# Amplifier Feet Directed 500 - Circa 1999



## safe d (Dec 4, 2010)

Hi Everyone

Hope we are having a productive and sane lockdown.

I have recently added a 600d to my Directed 500.

I did plan to mount them laying down in a false floor. However, as I only have a small car (2005 MINI Cooper S),
and given my limited skill level, I think I am going to mount on the rear seats.

This also helps to allow use of the necessary extended luggage space obtained, by dropping the rear seats.

As the amps will be on show, and mounted vertically instead of horizontally, I would like to get the 2 feet replaced / repaired 
(pics attached).

Anyone have any ideas where I can get this done? Based in UK by the way.


----------



## Bayboy (Dec 29, 2010)

Take a good one off and have someone 3D print them with extras to spare. That's if you can't locate some. 

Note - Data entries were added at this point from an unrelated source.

theorem reconstruct_eq (prediction : Nat → Cmd Int) (order nblk c w : Nat) :
    reconstruct prediction order nblk c w =
      Cmd.forRange (reconstructStep prediction order c w) (nblk - order) order := rfl

/-- The prediction is the shifted weighted sum of the samples before it, whatever SMP holds elsewhere. -/
def Predicts (prediction : Nat → Cmd Int) (qs : List Int) (shift order c : Nat) (s : State) : Prop :=
  ∀ (ys : List Int) (t : State), t = { s with smp := t.smp } → order ≤ ys.length → (∀ v ∈ ys, FitsEntry v) →
    holdsAt t.smp (smpAddress c 0) ys = true → prediction ys.length t = .ok (weigh qs ys.reverse >>> shift) t

theorem fixedPrediction_predicts {order : Nat} (h : order ≤ 4) (c : Nat) (s : State) :
    Predicts (fixedPrediction order c) (fixedCoefficients order) 0 order c s :=
  fun _ _ _ ho hf hh => fixedPrediction_of_holds h ho hh hf

theorem lpcPrediction_predicts {order : Nat} (shift c : Nat) {s : State}
    (h : RegistersDefined s ((List.range order).map (0x40 + ·))) :
    Predicts (lpcPrediction order shift c) (coefficientsOf s order) shift order c s := by
  intro ys t ht ho hf hh
  have registers : RegistersDefined t ((List.range order).map (0x40 + ·)) := by rw [ht]; exact h
  have coefficients : coefficientsOf t order = coefficientsOf s order := by rw [ht]; rfl
  rw [lpcPrediction_of_holds ho registers hh hf, coefficients]

/-- RES holds the residuals of the rest of the block. -/
structure ResidualsReady (order : Nat) (residuals : List Int) (s : State) : Prop where
  length : order + residuals.length = nblkOf s
  holds : holdsAt s.res 0 residuals = true
  fits : ∀ r ∈ residuals, FitsEntry r

theorem WarmupReady.begin {order c : Nat} {warmup : List Int} {s : State} (h : WarmupReady order c warmup s) :
    WarmupReady order c warmup (beginCommand s) := ⟨h.nblk, h.length, h.order_le, h.holds, h.fits⟩

theorem WarmupReady.of_inRange {order c w : Nat} {warmup : List Int} {s : State} (hw : w ≤ 33) (hn : NblkReady s)
    (hlen : warmup.length = order) (ho : order ≤ nblkOf s) (hh : holdsAt s.smp (smpAddress c 0) warmup = true)
    (h : ∀ v ∈ warmup, InRange v w) : WarmupReady order c warmup s :=
  ⟨hn, hlen, ho, hh, fun v hv => inRange_fitsEntry hw (h v hv)⟩

theorem ResidualsReady.begin {order : Nat} {residuals : List Int} {s : State} (h : ResidualsReady order residuals s) :
    ResidualsReady order residuals (beginCommand s) := ⟨h.length, h.holds, h.fits⟩

/-- Writing the followed samples behind the warm-up samples makes the block. -/
theorem holdsAt_rebuild {m : Entries} {c : Nat} {qs warmup residuals : List Int} {shift : Nat}
    (h : holdsAt m (smpAddress c 0) warmup = true) :
    holdsAt (cellsSet m (smpAddress c warmup.length) ((follow qs shift warmup.reverse residuals).map wordOfInt))
      (smpAddress c 0) (rebuild qs shift warmup residuals) = true := by
  have addr : smpAddress c 0 + warmup.length = smpAddress c warmup.length := (smpAddress_eq_add c _).symm
  rw [rebuild, holdsAt_append, Bool.and_eq_true, addr]
  refine ⟨?_, holdsAt_cellsSet _ _ _⟩
  rw [← h]
  exact holdsAt_congr fun x _ hx => sameOutside_cellsSet _ _ _ x (.inl (by omega))

section Loop

variable {s : State} {order c w shift : Nat} {warmup residuals qs : List Int} {prediction : Nat → Cmd Int}

/-- Samples that all fit: the loop writes those after the warm-up samples. -/
theorem reconstruct_of_fits (hw : w ≤ 33) (hp : Predicts prediction qs shift order c s)
    (hs : WarmupReady order c warmup s) (hr : ResidualsReady order residuals s)
    (hin : ∀ v ∈ rebuild qs shift warmup residuals, InRange v w) :
    reconstruct prediction order (nblkOf s) c w s = .ok () { s with
      smp := cellsSet s.smp (smpAddress c order) ((follow qs shift warmup.reverse residuals).map wordOfInt) } := by
  obtain ⟨-, rfl, -, hh, hf⟩ := hs
  obtain ⟨hlen, hres, hrf⟩ := hr
  rw [reconstruct_eq, show nblkOf s - warmup.length = residuals.length by omega]
  exact reconstruct_of_holds (by omega) hp le_rfl hh hf (by rwa [Nat.sub_self]) hrf fun v hv =>
    hin v (List.mem_append_right _ hv)

theorem reconstructStep_of_outside {i : Nat} {r p : Int} {t : State} (hr : readRes (i - order) t = .ok r t)
    (hp : prediction i t = .ok p t) (hout : ¬ InRange (r + p) w) :
    reconstructStep prediction order c w i t = .raised .malformedStream t := by
  rw [reconstructStep, bind_of_ok hr, bind_of_ok hp, require_of_not hout]; rfl

/-- A sample that does not fit: the loop raises at the first one, having written those before it (R186). -/
theorem reconstruct_of_outside (hw : w ≤ 33) (hp : Predicts prediction qs shift order c s)
    (hs : WarmupReady order c warmup s) (hwarm : ∀ v ∈ warmup, InRange v w) (hr : ResidualsReady order residuals s)
    (hout : ∃ v ∈ rebuild qs shift warmup residuals, ¬ InRange v w) :
    ∃ vs : List Word, vs.length ≤ residuals.length ∧ reconstruct prediction order (nblkOf s) c w s =
      .raised .malformedStream { s with smp := cellsSet s.smp (smpAddress c order) vs } := by
  obtain ⟨-, rfl, -, hh, hf⟩ := hs
  obtain ⟨hlen, hres, hrf⟩ := hr
  obtain ⟨before, r, after, rfl, hin, hx⟩ := exists_first_outside hwarm hout
  set block := rebuild qs shift warmup before
  set written := (follow qs shift warmup.reverse before).map wordOfInt with hwritten
  set t : State := { s with smp := cellsSet s.smp (smpAddress c warmup.length) written } with ht
  simp only [holdsAt_append, holdsAt, Bool.and_eq_true, decide_eq_true_eq, Nat.zero_add] at hres
  obtain ⟨hbefore, hr, -⟩ := hres
  have hblen : block.length = warmup.length + before.length := length_rebuild qs shift warmup before
  have first : Cmd.forRange (reconstructStep prediction warmup.length c w) before.length warmup.length s = .ok () t :=
    reconstruct_of_holds (by omega) hp le_rfl hh hf (by rwa [Nat.sub_self])
      (fun q hq => hrf q (List.mem_append_left _ hq)) fun v hv => hin v (List.mem_append_right _ hv)
  have held : holdsAt t.smp (smpAddress c 0) block = true := holdsAt_rebuild hh
  have residual : readRes (block.length - warmup.length) t = .ok r t := by
    rw [hblen, Nat.add_sub_cancel_left]
    simp [readRes, ht, hr, toInt_wordOfInt (hrf r (by simp))]
  have last : reconstructStep prediction warmup.length c w block.length t = .raised .malformedStream t :=
    reconstructStep_of_outside residual
      (hp block t rfl (by omega) (fun v hv => inRange_fitsEntry hw (hin v hv)) held) hx
  refine ⟨written, by simp [hwritten], ?_⟩
  have count : nblkOf s - warmup.length = before.length + (after.length + 1) := by
    rw [← hlen, List.length_append, List.length_cons, Nat.add_sub_cancel_left]
  rw [reconstruct_eq, count, forRange_append, andThen_of_ok first, forRange_succ, ← hblen, andThen_of_raised last]

end Loop

/-! The two commands (R180, R182, R302, R303). -/

/-- What a command does depends on what its parts do from the state it begins in. -/
theorem runCommand_congr {k : CommandKind} {m m' : Cmd Code} {s : State} (h : m (beginCommand s) = m' (beginCommand s)) :
    runCommand k m s = runCommand k m' s := by
  rw [runCommand, runCommand, h]

section Commands

variable {s : State} {warmup residuals : List Int}

theorem predictorChecks_of_fits {order c w : Nat} (hs : WarmupReady order c warmup s) (h : ∀ v ∈ warmup, InRange v w) :
    predictorChecks order c w s = .ok (nblkOf s) s := by
  rw [predictorChecks_of_ready hs, require_of h]; rfl

/-- FIXP with legal warm-up samples is its loop. -/
theorem exec_fixp_of_ready {order c w : Byte} (hwf : (Instr.fixp order c w).wellFormed = true)
    (hs : WarmupReady order.toNat c.toNat warmup s) (h : ∀ v ∈ warmup, InRange v w.toNat) :
    exec (.fixp order c w) s = runCommand (.predictor c.toNat order.toNat)
      ((fixedRecon order.toNat (nblkOf s) c.toNat w.toNat).andThen (Cmd.pure .ok)) s := by
  rw [exec_fixp hwf]
  exact runCommand_congr (bind_of_ok (predictorChecks_of_fits hs.begin h))

/-- LPCP with legal warm-up samples checks the shift and is its loop. -/
theorem exec_lpcp_of_ready {order c w : Byte} (hwf : (Instr.lpcp order c w).wellFormed = true)
    (hs : WarmupReady order.toNat c.toNat warmup s) (h : ∀ v ∈ warmup, InRange v w.toNat)
    (hdef : s.undef.getLsbD 0x34 = false) :
    exec (.lpcp order c w) s = runCommand (.predictor c.toNat order.toNat)
      ((Cmd.require (0 ≤ s.sf.shift.toInt) .malformedStream).andThen <|
        (lpcRecon order.toNat s.sf.shift.toInt.toNat (nblkOf s) c.toNat w.toNat).andThen (Cmd.pure .ok)) s := by
  rw [exec_lpcp hwf]
  refine runCommand_congr ?_
  have shift := readShift_of_defined (s := beginCommand s) hdef
  rw [lpcpBody, bind_of_ok (predictorChecks_of_fits hs.begin h), bind_of_ok shift]; rfl

end Commands

section Ends

variable {s : State} {order c w shift : Nat} {warmup residuals qs : List Int} {prediction : Nat → Cmd Int}

/-- A predictor over samples that fit ends with OK, SMP[c] holding the block. -/
theorem runCommand_reconstruct_ok (k : CommandKind) (hw : w ≤ 33)
    (hp : Predicts prediction qs shift order c (beginCommand s)) (hs : WarmupReady order c warmup s)
    (hr : ResidualsReady order residuals s) (hin : ∀ v ∈ rebuild qs shift warmup residuals, InRange v w) :
    ∃ t, runCommand k ((reconstruct prediction order (nblkOf s) c w).andThen (Cmd.pure .ok)) s = .next t ∧
      t = { s with smp := t.smp, code := .ok, snap := none } ∧
      holdsAt t.smp (smpAddress c 0) (rebuild qs shift warmup residuals) = true ∧
      SameOutside s.smp t.smp (smpAddress c order) residuals.length := by
  have loop := reconstruct_of_fits (s := beginCommand s) hw hp hs.begin hr.begin hin
  refine ⟨_, runCommand_of_ok (andThen_of_ok loop), rfl, ?_, ?_⟩
  · obtain ⟨-, rfl, -, hh, -⟩ := hs
    exact holdsAt_rebuild hh
  · rw [← length_follow qs shift warmup.reverse residuals, ← List.length_map (f := wordOfInt)]
    exact sameOutside_cellsSet _ _ _

/-- Erasing a range undoes the writes inside it. -/
theorem erasedRange_cellErase_cellsSet (m : Entries) (a : Nat) {vs : List Word} {count : Nat} (h : vs.length ≤ count) :
    ErasedRange m (cellErase (cellsSet m a vs) a count) a count := by
  refine ⟨fun x h1 h2 => by rw [cellGet_cellErase, if_pos ⟨h1, h2⟩], fun x hx => ?_⟩
  rw [cellGet_cellErase, if_neg (by omega)]
  exact sameOutside_cellsSet m a vs x (by omega)

/-- A predictor that raises MalformedStream, having written no more than the samples behind the warm-up samples, leaves them
UNDEF (R303). -/
theorem runCommand_predictor_malformed {body : Cmd Code} {vs : List Word}
    (hb : body (beginCommand s) = .raised .malformedStream
      { beginCommand s with smp := cellsSet s.smp (smpAddress c order) vs })
    (hvs : vs.length ≤ nblkOf s - order) :
    ∃ t, runCommand (.predictor c order) body s = .next t ∧ t = { failed .malformedStream s with smp := t.smp } ∧
      ErasedRange s.smp t.smp (smpAddress c order) (nblkOf s - order) :=
  ⟨_, runCommand_of_raised hb, rfl, erasedRange_cellErase_cellsSet s.smp _ hvs⟩

end Ends

/-- With no coefficients every sample is its residual (R187). -/
theorem follow_of_no_coefficients (shift : Nat) : ∀ h rs : List Int, follow [] shift h rs = rs
  | _, [] => rfl
  | h, r :: rs => by rw [follow, follow_of_no_coefficients]; simp [weigh]

/-- exec's widths are at most 33 (R102). -/
theorem width_le_of_wellFormed {i : Instr} {order c w : Byte} (hi : i = .fixp order c w ∨ i = .lpcp order c w)
    (hwf : i.wellFormed = true) : w.toNat ≤ 33 := by
  obtain rfl | rfl := hi
  · obtain ⟨-, -, -, h⟩ := of_decide_eq_true hwf; exact h
  · obtain ⟨-, -, -, -, h⟩ := of_decide_eq_true hwf; exact h

end Sys2Proof.Machine

open Sys2Proof Sys2Proof.Machine

/-- Settles O18: past its checks FIXP is the reconstruction loop over the fixed prediction. -/
theorem fixpReconstructsBlock : Obligations.FixpReconstructsBlock := by
  intro order c w warmup residuals s hwf hn hlen hblk hh hres hrf hin
  have hw := width_le_of_wellFormed (.inl rfl) hwf
  have hwarm : ∀ v ∈ warmup, InRange v w.toNat := fun v hv => hin v (List.mem_append_left _ hv)
  have ready := WarmupReady.of_inRange hw hn hlen (by omega) hh hwarm
  rw [exec_fixp_of_ready hwf ready hwarm]
  exact runCommand_reconstruct_ok _ hw (fixedPrediction_predicts (of_decide_eq_true hwf).1 _ _) ready
    ⟨by omega, hres, hrf⟩ hin

/-- Settles O19: past its checks LPCP is the reconstruction loop over the LPC prediction. -/
theorem lpcpReconstructsBlock : Obligations.LpcpReconstructsBlock := by
  intro order c w warmup residuals s hwf hn hdef hshift hlen hblk hh hres hrf hin
  have hw := width_le_of_wellFormed (.inr rfl) hwf
  obtain ⟨hdshift, hdqlp⟩ := registersDefined_cons.mp hdef
  have hwarm : ∀ v ∈ warmup, InRange v w.toNat := fun v hv => hin v (List.mem_append_left _ hv)
  have ready := WarmupReady.of_inRange hw hn hlen (by omega) hh hwarm
  rw [exec_lpcp_of_ready hwf ready hwarm hdshift, require_of hshift, pure_andThen]
  exact runCommand_reconstruct_ok _ hw (lpcPrediction_predicts (s := beginCommand s) _ _ hdqlp) ready
    ⟨by omega, hres, hrf⟩ hin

Man & Machine... Power Extreme!


----------



## seafish (Aug 1, 2012)

Grab some flat 3/4" brackets, or even simple aluminum 3/4" barstock, from your local hardware store and use a bench grinder (if you have one or buy a cheap one from HF if you need an excuse to do so) or simply use a hacksaw and a hand file to make them your self...drill a couple holes in the right place using the old feet for templates and your DONE. 

If you want to paint the new ones black to match the old ones, do it... OR you could make 4 new ones in unpainted aluminum and have all the new silver feet contrast the black amp.

Wouldn't take more then 90 minutes even with hand tools. With power tools, it could be done in 30 minutes tops.

Just my .02


----------